Suffering (death of a young child): Why Does God Allow People To Suffer or Die
In essence God doesn't allow for suffering, but we as humans because of sin suffer-- or so at least this is what the Bible tells us is the reason. It is hard to image it, but in the Bible it does say that he wages of sin is death (This was written by St. Paul). Yet, for some reason I've gone from understanding pain as an observer to someone who question why?
Or, more precisely why does God let us suffer? Not simply physical, but emotional and mental and even spiritual. Let me share my own experience of suffering. The loss of a loved one, one whom many people would assume a long life to.
The loss of a baby.
With my child's death I questioned my own faith and spirituality. I questioned why God would allow someone so young to die. I questioned my own faith and reason for belief. In this questioning, I hit a brick wall.
This brick wall caused my faith to diminished as I questioned the value of suffering and why I needed to suffer. I wondered what good my faith was. My brick wall seemed high and strong.
It wasn't.
I begged and I cried, and I prayed for my child to live, and yet he didn't. Then I got mad, angry, and bitter, of course I didn't understand that I was still young in my faith, and although I spent my whole life as a Christian this rocked my faith to its core. I began to believe God abandoned me. I took death of a loved one as a sign God wanted suffering in my life. It nearly broke my spiritual life. I stopped praying and communicating to God.

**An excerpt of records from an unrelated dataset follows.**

theorem applyEntries_frame (all es : List Entry) (s : State) : ReceiveFrame s (applyEntries all es s) := by
  induction es generalizing s with
  | nil => exact success_frame all s
  | cons e rest ih =>
    rw [applyEntries]
    split
    · refine ReceiveFrame.trans ?_ (ih _)
      constructor <;> simp
    · exact receiveFault_frame .unknownIndex s

theorem complete_frame (s : State) : ReceiveFrame s (complete s) := by
  refine ReceiveFrame.trans ?_ (dropPartial_frame _)
  unfold finishPacket
  split
  · exact receiveFault_frame .tooShort s
  · exact receiveFault_frame .checksumMismatch s
  · exact applyEntries_frame _ _ s

theorem append_frame (b : Byte) (s : State) : ReceiveFrame s { s with rxbuf := s.rxbuf ++ [b] } := by
  constructor <;> simp

theorem seekHeader_frame (b : Byte) (now : Time) (s : State) : ReceiveFrame s (seekHeader b now s) := by
  unfold seekHeader
  split
  · constructor <;> simp
  · exact ReceiveFrame.refl s

theorem seekAddress_frame (b : Byte) (s : State) : ReceiveFrame s (seekAddress b s) := by
  unfold seekAddress
  split
  · constructor <;> simp
  · exact dropPartial_frame s

theorem accumulate_frame (b : Byte) (s : State) : ReceiveFrame s (accumulate b s) := by
  unfold accumulate
  dsimp only
  split
  · exact (append_frame b s).trans (complete_frame _)
  · split
    · exact (append_frame b s).trans (receiveFault_frame .bufferOverflow _)
    · exact append_frame b s

theorem rxByte_frame (b : Byte) (now : Time) (s : State) : ReceiveFrame s (rxByte b now s) := by
  unfold rxByte
  split
  · exact seekHeader_frame b now s
  · exact seekAddress_frame b s
  · exact accumulate_frame b s

theorem classifyAndConsume_frame (now : Time) (s : State) : ReceiveFrame s (classifyAndConsume now s) := by
  unfold classifyAndConsume
  split
  · exact ReceiveFrame.refl s
  · split
    · exact (rxPop_frame s).trans (ackEvent_frame _)
    · split
      · exact ((rxPop_frame s).trans (rxPop_frame _)).trans (resendAllEvent_frame _)
      · exact (rxPop_frame s).trans (rxByte_frame _ _ _)

theorem drain_frame (now : Time) (n : Nat) (s : State) : ReceiveFrame s (drain now n s) := by
  induction n generalizing s with
  | zero => exact ReceiveFrame.refl s
  | succ n ih =>
    rw [drain]
    split
    · exact ReceiveFrame.refl s
    · exact (classifyAndConsume_frame now s).trans (ih _)

theorem staleCheck_frame (now : Time) (s : State) : ReceiveFrame s (staleCheck now s) := by
  unfold staleCheck
  split
  · exact receiveFault_frame .stalePartialPacket s
  · exact ReceiveFrame.refl s

/-- The whole of a POLL after its first line. -/
theorem poll_frame (now : Time) (s : State) : ReceiveFrame (sampleClock now (beginOp s)) (poll now s) :=
  (staleCheck_frame now _).trans (drain_frame now _ _)

/-! ### The queue -/

@[simp] theorem ackEvent_rxq (s : State) : (ackEvent s).rxq = s.rxq := by
  unfold ackEvent; cases s.txState <;> rfl

@[simp] theorem ackEvent_txTable (s : State) : (ackEvent s).txTable = s.txTable := by
  unfold ackEvent; cases s.txState <;> rfl

@[simp] theorem resendAllEvent_rxq (s : State) : (resendAllEvent s).rxq = s.rxq := rfl

@[simp] theorem applyEntries_rxq (all es : List Entry) (s : State) : (applyEntries all es s).rxq = s.rxq := by
  induction es generalizing s with
  | nil => rfl
  | cons e rest ih => rw [applyEntries]; split <;> simp [ih, raise]

@[simp] theorem complete_rxq (s : State) : (complete s).rxq = s.rxq := by
  unfold complete finishPacket
  split <;> simp [raise]

@[simp] theorem rxByte_rxq (b : Byte) (now : Time) (s : State) : (rxByte b now s).rxq = s.rxq := by
  unfold rxByte seekHeader seekAddress accumulate
  cases s.rxState <;> dsimp only <;> split
  all_goals first | rfl | simp | (split <;> simp [raise])

@[simp] theorem staleCheck_rxq (now : Time) (s : State) : (staleCheck now s).rxq = s.rxq := by
  unfold staleCheck; split <;> simp [raise]

/-- Every turn of the drain loop takes one byte, or two, off the queue. -/
theorem classifyAndConsume_rxq (now : Time) (s : State) :
    (classifyAndConsume now s).rxq = s.rxq.tail ∨ (classifyAndConsume now s).rxq = s.rxq.tail.tail := by
  unfold classifyAndConsume
  split
  · next h => left; simp only [rxPeek] at h; cases hq : s.rxq <;> simp_all
  · split
    · left; simp
    · split
      · right; simp
      · left; simp

theorem classifyAndConsume_shrinks (now : Time) (s : State) (h : s.rxq ≠ []) :
    (classifyAndConsume now s).rxq.length < s.rxq.length := by
  have : 0 < s.rxq.length := List.length_pos_iff.mpr h
  rcases classifyAndConsume_rxq now s with e | e <;> rw [e] <;> simp <;> omega

/-- With as many turns as there are bytes the loop empties the queue (R95). -/
theorem drain_rxq (now : Time) (n : Nat) (s : State) (h : s.rxq.length ≤ n) : (drain now n s).rxq = [] := by
  induction n generalizing s with
  | zero => exact List.length_eq_zero_iff.mp (by simpa [drain] using h)
  | succ n ih =>
    rw [drain]
    split
    · next h0 => exact List.length_eq_zero_iff.mp h0
    · next h0 =>
      have := classifyAndConsume_shrinks now s (fun e => h0 (by simp [rxAvail, e]))
      exact ih _ (by omega)

/-- More turns than bytes change nothing. -/
theorem drain_enough (now : Time) (n m : Nat) (s : State) (hn : s.rxq.length ≤ n) (hm : s.rxq.length ≤ m) :
    drain now n s = drain now m s := by
  induction n generalizing s m with
  | zero =>
    have : rxAvail s = 0 := by simpa [rxAvail] using hn
    cases m <;> simp [drain, this]
  | succ n ih =>
    by_cases h0 : rxAvail s = 0
    · cases m <;> simp [drain, h0]
    · have hs := classifyAndConsume_shrinks now s (fun e => h0 (by simp [rxAvail, e]))
      cases m with
      | zero => exact absurd (by simpa [rxAvail] using hm) h0
      | succ m => simp only [drain, h0, if_false]; exact ih m _ (by omega) (by omega)

theorem drain_nil (now : Time) (n : Nat) (s : State) (h : s.rxq = []) : drain now n s = s := by
  cases n <;> simp [drain, rxAvail, h]

theorem drain_cons (now : Time) (n : Nat) (s : State) (b : Byte) (rest : List Byte) (h : s.rxq = b :: rest) :
    drain now (n + 1) s = drain now n (classifyAndConsume now s) := by
  simp [drain, rxAvail, h]

/-- What every turn keeps, a POLL keeps. -/
theorem drain_keeps (P : State → Prop) (now : Time) (h : ∀ s, P s → P (classifyAndConsume now s)) (n : Nat) (s : State)
    (hs : P s) : P (drain now n s) := by
  induction n generalizing s with
  | zero => exact hs
  | succ n ih =>
    rw [drain]
    split
    · exact hs
    · exact ih _ (h s hs)

theorem poll_keeps (P : State → Prop) (now : Time) (stale : ∀ s, P s → P (receiveFault .stalePartialPacket s))
    (turn : ∀ s, P s → P (classifyAndConsume now s)) (s : State) (hs : P (sampleClock now (beginOp s))) :
    P (poll now s) := by
  refine drain_keeps P now turn _ _ ?_
  unfold staleCheck
  split
  · exact stale _ hs
  · exact hs

theorem staleCheck_of_notStale {now : Time} {s : State} (h : NotStale now s) : staleCheck now s = s := by
  unfold staleCheck stale
  rcases h with h | h
  · simp [h]
  · have : ¬ s.cfg.packetTimeout < elapsed now s.rxHdrTime := by simpa using h
    simp [this]

theorem staleCheck_of_stale {now : Time} {s : State} (h : s.rxState ≠ .seekingHeader)
    (ht : s.cfg.packetTimeout < elapsed now s.rxHdrTime) : staleCheck now s = receiveFault .stalePartialPacket s := by
  simp [staleCheck, stale, h, ht, raise]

Tears of pain only cause the brick wall to grow strong. It was though time and help I began to pull down the wall.
It was only later when I began to understand that God doesn't allow suffering, in many ways he relieves suffering. My child was suffering and he needed relief. This I could not understand. I still don't. Yet I am at peace with that. With loss one must wonder why some never accept it and others do. why some suffer for a lifetime, never growing always hurting, and other come to terms with their suffering.
From my experience it is family and friends who knew when to speak and when not to. There were others who did speak when they shouldn't have but they also didn't know what to say in terms of comfort. This can increase suffering, and push away faith.
Death and loss scares and scars us, and yet, we wonder what we did to have this suffering. I must admit that God had nothing to do with my suffering, it was my frail body that couldn't understand the gift that was given to me at the time.
There are so many types of joys and sorrows, some are for good right away and some are for good long after the fact. During that time we suffer, it is also during that time that we grow. Or, at least I've come to the conclusion that we grow because of it.
Suffering is not a bad thing, I think that in the Bible many of the Old Testament and New testament people we so look up to and comment upon suffered. Jesus did the ultimate suffering and yet, he won the greatest thing, for us, eternal life.
I've learned that God doesn't allow us to suffer, we do, but he also allows us to grow, with either suffering or joy. Just like crying, it can be for both joy or sorrow. In the end it brought me closer and stronger in my faith.
My brick wall of suffering is growing smaller, although I feel that it will never leave but in the end, my faith has grown over it.